-------- Exercise inputs --------
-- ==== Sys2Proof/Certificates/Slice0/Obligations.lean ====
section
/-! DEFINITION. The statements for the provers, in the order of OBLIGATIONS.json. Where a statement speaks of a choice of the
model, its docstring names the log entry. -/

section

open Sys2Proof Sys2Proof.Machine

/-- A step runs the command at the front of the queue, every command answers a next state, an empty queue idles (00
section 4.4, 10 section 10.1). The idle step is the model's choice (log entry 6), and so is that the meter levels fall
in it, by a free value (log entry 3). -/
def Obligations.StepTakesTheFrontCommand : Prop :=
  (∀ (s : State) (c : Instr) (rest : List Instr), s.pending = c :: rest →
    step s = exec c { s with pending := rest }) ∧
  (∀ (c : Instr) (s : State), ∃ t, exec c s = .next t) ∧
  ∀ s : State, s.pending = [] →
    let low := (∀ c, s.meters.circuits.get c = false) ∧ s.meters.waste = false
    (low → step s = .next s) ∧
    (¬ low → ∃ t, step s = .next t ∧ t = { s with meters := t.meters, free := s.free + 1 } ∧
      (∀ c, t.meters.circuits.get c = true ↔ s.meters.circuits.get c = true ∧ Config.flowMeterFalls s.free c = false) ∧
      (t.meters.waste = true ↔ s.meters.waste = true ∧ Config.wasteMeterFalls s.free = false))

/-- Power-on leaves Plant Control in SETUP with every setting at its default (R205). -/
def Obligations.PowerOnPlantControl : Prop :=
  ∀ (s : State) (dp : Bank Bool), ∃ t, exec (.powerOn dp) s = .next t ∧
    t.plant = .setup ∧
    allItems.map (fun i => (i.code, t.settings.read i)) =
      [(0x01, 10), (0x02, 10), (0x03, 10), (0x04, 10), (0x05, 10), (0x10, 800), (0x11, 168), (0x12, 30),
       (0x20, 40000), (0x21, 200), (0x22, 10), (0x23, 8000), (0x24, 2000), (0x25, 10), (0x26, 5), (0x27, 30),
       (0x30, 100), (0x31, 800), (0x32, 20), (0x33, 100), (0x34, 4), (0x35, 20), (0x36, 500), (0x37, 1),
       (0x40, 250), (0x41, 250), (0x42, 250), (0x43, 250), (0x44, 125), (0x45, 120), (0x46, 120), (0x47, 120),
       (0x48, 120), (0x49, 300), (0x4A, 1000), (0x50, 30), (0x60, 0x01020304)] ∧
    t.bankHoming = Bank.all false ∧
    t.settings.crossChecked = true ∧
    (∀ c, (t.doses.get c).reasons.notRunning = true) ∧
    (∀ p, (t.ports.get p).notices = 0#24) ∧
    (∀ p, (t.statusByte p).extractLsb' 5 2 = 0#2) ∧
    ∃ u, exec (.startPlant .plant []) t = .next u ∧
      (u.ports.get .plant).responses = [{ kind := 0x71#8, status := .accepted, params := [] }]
--------
-------- Exercise inputs --------
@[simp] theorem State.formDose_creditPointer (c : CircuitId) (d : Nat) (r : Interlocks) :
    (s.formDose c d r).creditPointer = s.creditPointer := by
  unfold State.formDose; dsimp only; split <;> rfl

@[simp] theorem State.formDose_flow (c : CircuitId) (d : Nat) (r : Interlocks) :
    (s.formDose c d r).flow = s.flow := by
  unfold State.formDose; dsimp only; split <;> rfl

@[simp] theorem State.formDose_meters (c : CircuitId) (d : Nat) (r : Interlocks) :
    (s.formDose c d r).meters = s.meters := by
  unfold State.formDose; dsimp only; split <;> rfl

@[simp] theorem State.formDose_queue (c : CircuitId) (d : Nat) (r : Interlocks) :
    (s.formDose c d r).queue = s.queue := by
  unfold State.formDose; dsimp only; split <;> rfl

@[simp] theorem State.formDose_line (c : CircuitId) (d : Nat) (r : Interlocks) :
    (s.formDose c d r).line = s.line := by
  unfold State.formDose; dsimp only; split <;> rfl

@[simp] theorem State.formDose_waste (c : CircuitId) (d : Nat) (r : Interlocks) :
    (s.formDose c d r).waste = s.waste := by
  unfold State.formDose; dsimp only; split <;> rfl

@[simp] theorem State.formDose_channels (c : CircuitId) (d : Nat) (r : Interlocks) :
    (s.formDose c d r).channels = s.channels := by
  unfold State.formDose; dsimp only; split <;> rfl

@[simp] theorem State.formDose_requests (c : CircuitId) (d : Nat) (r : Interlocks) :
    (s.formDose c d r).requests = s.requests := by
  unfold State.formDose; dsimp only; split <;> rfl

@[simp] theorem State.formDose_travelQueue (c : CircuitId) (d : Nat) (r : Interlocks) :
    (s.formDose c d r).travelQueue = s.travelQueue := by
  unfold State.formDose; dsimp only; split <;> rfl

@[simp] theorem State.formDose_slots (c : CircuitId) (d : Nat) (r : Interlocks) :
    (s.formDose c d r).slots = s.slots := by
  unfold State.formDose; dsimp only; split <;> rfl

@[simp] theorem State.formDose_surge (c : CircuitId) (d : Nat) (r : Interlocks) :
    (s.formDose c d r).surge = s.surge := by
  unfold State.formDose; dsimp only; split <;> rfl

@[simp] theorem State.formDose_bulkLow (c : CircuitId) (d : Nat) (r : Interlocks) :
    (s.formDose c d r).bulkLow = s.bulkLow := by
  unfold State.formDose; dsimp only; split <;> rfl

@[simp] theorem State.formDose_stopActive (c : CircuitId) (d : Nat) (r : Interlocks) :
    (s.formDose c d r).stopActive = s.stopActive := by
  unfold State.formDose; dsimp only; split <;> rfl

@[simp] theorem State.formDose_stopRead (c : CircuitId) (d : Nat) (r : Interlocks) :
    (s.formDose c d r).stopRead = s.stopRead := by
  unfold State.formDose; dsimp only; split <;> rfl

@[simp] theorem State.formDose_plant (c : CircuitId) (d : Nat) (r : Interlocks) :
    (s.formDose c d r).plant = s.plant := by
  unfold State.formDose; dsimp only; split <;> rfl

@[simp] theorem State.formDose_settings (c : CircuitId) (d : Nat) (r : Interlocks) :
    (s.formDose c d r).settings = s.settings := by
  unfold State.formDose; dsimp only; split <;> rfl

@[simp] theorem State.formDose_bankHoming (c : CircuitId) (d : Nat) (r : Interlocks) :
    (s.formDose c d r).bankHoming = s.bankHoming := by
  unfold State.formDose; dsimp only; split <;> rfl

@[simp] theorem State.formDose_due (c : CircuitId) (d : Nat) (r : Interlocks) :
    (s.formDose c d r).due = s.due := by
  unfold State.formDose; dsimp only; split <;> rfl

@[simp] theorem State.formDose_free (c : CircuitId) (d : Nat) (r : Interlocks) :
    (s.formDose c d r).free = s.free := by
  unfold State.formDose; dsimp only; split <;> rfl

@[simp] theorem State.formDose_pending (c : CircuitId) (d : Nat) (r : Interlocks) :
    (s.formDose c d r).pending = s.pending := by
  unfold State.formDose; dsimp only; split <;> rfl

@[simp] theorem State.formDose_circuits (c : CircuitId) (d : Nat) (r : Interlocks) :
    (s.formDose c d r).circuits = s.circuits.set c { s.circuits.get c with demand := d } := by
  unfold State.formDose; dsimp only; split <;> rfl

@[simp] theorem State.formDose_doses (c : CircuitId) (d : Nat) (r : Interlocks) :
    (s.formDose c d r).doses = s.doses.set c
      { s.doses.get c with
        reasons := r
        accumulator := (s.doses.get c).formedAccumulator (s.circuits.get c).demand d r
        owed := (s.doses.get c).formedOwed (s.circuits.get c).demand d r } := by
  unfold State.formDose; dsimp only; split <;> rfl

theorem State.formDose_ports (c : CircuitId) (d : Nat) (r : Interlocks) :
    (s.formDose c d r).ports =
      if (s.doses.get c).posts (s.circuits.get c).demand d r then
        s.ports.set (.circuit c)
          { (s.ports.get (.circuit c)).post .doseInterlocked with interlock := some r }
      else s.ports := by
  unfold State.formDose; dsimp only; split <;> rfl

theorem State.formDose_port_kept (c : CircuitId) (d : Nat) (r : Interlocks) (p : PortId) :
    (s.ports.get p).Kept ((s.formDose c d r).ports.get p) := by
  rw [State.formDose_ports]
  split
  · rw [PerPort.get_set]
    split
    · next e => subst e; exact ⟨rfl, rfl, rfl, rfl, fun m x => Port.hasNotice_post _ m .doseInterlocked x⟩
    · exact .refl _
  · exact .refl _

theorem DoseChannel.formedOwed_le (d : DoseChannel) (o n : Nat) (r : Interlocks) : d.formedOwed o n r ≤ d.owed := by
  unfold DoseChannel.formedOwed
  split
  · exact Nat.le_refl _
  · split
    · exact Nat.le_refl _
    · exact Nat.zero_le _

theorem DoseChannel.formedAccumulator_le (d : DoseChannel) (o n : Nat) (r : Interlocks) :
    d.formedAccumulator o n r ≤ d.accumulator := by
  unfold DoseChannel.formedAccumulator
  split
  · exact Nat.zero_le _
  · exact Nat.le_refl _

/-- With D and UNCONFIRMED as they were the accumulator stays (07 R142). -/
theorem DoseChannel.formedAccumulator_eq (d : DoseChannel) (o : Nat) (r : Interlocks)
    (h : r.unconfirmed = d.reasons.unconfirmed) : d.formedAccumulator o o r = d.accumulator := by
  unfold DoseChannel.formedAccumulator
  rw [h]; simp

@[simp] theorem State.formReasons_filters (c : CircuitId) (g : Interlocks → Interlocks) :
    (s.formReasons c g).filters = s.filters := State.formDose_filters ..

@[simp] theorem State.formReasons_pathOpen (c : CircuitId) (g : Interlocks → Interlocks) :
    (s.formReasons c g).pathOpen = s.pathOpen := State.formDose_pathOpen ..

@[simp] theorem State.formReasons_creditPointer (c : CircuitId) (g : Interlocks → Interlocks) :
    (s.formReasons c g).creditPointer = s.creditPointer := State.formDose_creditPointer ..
--------
-------- Exercise inputs --------
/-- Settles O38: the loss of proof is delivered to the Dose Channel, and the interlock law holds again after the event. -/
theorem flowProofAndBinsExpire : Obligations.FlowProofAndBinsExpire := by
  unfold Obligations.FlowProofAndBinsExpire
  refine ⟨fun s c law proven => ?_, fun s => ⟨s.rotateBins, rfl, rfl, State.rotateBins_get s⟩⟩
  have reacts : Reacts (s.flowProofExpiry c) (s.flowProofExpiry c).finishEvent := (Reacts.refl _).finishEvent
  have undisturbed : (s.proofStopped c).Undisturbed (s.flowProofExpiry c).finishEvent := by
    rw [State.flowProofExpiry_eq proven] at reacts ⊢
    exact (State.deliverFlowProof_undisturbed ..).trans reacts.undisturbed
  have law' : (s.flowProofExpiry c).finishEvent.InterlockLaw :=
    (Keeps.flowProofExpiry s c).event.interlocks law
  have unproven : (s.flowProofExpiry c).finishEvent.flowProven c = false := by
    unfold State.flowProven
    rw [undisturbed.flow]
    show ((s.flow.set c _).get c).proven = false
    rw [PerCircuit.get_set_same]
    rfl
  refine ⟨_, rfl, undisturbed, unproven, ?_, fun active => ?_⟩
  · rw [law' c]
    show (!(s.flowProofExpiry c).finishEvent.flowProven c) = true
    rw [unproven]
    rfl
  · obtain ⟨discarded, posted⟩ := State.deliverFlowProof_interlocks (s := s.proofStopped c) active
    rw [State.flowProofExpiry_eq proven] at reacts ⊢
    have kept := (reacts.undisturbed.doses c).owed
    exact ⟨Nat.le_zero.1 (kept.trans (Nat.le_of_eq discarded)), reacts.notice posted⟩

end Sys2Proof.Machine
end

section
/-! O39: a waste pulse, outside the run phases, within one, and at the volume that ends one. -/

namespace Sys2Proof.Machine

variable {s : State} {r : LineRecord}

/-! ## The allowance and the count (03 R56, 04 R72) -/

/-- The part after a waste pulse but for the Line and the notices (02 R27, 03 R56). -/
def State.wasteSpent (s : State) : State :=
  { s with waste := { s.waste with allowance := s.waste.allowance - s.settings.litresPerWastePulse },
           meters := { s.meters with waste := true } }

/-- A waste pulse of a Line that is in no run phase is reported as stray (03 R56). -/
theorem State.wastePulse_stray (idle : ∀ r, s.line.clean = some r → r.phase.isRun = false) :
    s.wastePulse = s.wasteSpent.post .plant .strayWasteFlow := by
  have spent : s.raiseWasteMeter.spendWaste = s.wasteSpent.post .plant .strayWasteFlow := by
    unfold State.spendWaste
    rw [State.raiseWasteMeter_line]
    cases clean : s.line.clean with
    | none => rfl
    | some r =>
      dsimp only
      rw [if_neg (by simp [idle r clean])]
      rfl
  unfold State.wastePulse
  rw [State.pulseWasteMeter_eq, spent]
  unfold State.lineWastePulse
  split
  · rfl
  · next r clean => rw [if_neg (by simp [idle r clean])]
--------
Which lines above run from the one containing "have unproven : (s.flowProofExpiry" down to the one containing "R27, 03 R56). -/"? Repeat exactly those, both ends included, and nothing else.

(Expected answer):
  have unproven : (s.flowProofExpiry c).finishEvent.flowProven c = false := by
    unfold State.flowProven
    rw [undisturbed.flow]
    show ((s.flow.set c _).get c).proven = false
    rw [PerCircuit.get_set_same]
    rfl
  refine ⟨_, rfl, undisturbed, unproven, ?_, fun active => ?_⟩
  · rw [law' c]
    show (!(s.flowProofExpiry c).finishEvent.flowProven c) = true
    rw [unproven]
    rfl
  · obtain ⟨discarded, posted⟩ := State.deliverFlowProof_interlocks (s := s.proofStopped c) active
    rw [State.flowProofExpiry_eq proven] at reacts ⊢
    have kept := (reacts.undisturbed.doses c).owed
    exact ⟨Nat.le_zero.1 (kept.trans (Nat.le_of_eq discarded)), reacts.notice posted⟩

end Sys2Proof.Machine
end

section
/-! O39: a waste pulse, outside the run phases, within one, and at the volume that ends one. -/

namespace Sys2Proof.Machine

variable {s : State} {r : LineRecord}

/-! ## The allowance and the count (03 R56, 04 R72) -/

/-- The part after a waste pulse but for the Line and the notices (02 R27, 03 R56). -/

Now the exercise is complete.